_What you need to do:_
Each line of the data below holding the word "bytesAt" must be copied.

_Input records:_
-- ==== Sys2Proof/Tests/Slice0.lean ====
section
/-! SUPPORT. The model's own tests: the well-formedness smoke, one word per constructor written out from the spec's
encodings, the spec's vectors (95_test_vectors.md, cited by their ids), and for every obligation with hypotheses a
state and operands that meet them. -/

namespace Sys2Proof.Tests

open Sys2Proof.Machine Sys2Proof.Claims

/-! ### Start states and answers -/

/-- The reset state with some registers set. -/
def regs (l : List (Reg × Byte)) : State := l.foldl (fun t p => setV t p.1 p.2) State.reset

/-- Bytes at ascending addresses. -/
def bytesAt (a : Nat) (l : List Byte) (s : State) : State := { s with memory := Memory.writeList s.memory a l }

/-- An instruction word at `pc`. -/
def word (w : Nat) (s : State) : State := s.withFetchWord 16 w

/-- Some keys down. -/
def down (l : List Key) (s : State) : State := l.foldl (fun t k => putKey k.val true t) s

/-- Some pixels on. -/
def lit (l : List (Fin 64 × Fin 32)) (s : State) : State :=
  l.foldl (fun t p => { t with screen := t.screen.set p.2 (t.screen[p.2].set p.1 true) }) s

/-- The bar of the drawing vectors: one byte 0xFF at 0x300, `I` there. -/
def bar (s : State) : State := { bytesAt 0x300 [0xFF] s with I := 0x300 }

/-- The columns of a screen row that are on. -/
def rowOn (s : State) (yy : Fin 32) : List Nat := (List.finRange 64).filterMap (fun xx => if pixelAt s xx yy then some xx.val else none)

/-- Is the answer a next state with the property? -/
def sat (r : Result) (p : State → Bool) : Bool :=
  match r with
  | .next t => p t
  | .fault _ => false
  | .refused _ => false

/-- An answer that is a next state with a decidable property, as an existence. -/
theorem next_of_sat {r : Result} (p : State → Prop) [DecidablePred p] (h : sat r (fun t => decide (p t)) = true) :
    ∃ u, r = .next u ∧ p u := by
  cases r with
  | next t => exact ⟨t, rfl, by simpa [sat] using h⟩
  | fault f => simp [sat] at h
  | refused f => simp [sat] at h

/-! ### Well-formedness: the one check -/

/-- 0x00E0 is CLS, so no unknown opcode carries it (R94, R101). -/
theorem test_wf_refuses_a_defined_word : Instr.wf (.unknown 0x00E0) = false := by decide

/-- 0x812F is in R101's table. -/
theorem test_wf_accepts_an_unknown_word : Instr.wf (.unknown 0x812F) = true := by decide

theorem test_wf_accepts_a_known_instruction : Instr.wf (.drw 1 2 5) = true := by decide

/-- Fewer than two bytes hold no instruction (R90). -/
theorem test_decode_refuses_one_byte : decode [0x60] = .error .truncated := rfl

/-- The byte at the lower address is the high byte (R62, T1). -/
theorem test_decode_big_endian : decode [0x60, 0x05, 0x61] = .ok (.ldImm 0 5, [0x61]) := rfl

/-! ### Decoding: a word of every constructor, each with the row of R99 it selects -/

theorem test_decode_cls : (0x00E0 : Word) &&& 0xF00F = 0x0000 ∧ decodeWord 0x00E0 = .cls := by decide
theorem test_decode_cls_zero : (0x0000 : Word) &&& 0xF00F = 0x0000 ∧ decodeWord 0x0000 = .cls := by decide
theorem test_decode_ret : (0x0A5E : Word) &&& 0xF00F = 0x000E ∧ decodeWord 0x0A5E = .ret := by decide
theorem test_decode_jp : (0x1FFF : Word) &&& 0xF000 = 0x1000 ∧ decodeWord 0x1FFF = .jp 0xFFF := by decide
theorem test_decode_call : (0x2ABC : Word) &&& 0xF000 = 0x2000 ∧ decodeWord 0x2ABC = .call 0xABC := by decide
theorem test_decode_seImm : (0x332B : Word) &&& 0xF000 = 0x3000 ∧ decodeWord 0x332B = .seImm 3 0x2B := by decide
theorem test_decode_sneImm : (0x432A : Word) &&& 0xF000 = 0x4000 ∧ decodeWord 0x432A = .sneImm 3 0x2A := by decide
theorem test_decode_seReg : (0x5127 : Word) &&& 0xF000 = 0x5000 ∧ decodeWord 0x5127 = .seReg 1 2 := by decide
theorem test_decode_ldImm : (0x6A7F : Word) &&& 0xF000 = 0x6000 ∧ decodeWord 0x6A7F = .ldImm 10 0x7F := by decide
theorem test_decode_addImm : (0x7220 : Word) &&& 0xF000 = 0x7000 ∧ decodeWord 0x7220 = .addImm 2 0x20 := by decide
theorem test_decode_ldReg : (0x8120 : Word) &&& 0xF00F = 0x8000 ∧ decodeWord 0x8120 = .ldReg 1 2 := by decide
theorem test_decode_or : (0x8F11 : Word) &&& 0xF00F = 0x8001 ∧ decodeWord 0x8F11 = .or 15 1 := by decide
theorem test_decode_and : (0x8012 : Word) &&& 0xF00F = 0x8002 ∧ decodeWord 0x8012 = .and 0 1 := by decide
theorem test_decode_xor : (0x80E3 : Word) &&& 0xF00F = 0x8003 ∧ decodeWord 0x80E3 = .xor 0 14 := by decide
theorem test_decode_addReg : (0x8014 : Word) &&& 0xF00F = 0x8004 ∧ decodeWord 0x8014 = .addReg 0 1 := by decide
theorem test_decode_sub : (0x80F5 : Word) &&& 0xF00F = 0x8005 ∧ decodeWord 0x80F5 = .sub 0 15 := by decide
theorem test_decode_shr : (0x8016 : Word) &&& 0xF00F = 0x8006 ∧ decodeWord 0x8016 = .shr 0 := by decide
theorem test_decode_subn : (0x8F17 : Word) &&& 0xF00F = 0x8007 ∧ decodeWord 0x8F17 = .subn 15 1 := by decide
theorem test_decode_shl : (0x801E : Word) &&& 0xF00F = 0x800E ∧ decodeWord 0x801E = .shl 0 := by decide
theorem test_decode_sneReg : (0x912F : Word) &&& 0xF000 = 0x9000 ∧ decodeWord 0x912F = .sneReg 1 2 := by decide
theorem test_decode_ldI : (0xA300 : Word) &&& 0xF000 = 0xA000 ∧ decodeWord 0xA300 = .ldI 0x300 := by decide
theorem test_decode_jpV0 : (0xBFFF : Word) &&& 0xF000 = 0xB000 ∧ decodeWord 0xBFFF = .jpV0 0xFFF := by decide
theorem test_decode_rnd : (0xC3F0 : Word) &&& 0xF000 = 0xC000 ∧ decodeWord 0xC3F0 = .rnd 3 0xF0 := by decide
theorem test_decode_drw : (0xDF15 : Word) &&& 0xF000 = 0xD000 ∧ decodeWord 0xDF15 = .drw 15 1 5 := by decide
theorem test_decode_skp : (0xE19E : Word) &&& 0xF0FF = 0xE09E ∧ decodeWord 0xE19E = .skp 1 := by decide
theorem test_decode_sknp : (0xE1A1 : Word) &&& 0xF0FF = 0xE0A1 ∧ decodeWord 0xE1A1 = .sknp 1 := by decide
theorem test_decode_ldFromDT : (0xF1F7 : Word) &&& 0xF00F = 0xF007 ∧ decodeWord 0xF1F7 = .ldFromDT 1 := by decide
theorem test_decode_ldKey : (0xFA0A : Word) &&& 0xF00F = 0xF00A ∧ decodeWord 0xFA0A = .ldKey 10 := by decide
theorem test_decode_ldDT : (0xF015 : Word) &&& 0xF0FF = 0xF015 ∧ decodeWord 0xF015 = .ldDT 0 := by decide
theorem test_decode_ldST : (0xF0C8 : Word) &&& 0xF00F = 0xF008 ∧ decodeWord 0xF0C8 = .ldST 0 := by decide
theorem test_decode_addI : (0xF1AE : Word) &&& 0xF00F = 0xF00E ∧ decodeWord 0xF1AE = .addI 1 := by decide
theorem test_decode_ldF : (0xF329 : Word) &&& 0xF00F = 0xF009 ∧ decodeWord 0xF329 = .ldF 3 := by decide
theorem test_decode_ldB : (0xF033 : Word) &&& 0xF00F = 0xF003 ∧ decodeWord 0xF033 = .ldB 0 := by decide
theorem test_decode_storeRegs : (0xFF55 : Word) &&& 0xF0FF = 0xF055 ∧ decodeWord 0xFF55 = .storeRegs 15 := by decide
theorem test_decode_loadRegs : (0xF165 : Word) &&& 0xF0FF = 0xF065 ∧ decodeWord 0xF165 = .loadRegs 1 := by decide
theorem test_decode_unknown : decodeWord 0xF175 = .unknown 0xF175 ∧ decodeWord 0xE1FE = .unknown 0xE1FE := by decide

_Result for this exercise:_
def bytesAt (a : Nat) (l : List Byte) (s : State) : State := { s with memory := Memory.writeList s.memory a l }
def bar (s : State) : State := { bytesAt 0x300 [0xFF] s with I := 0x300 }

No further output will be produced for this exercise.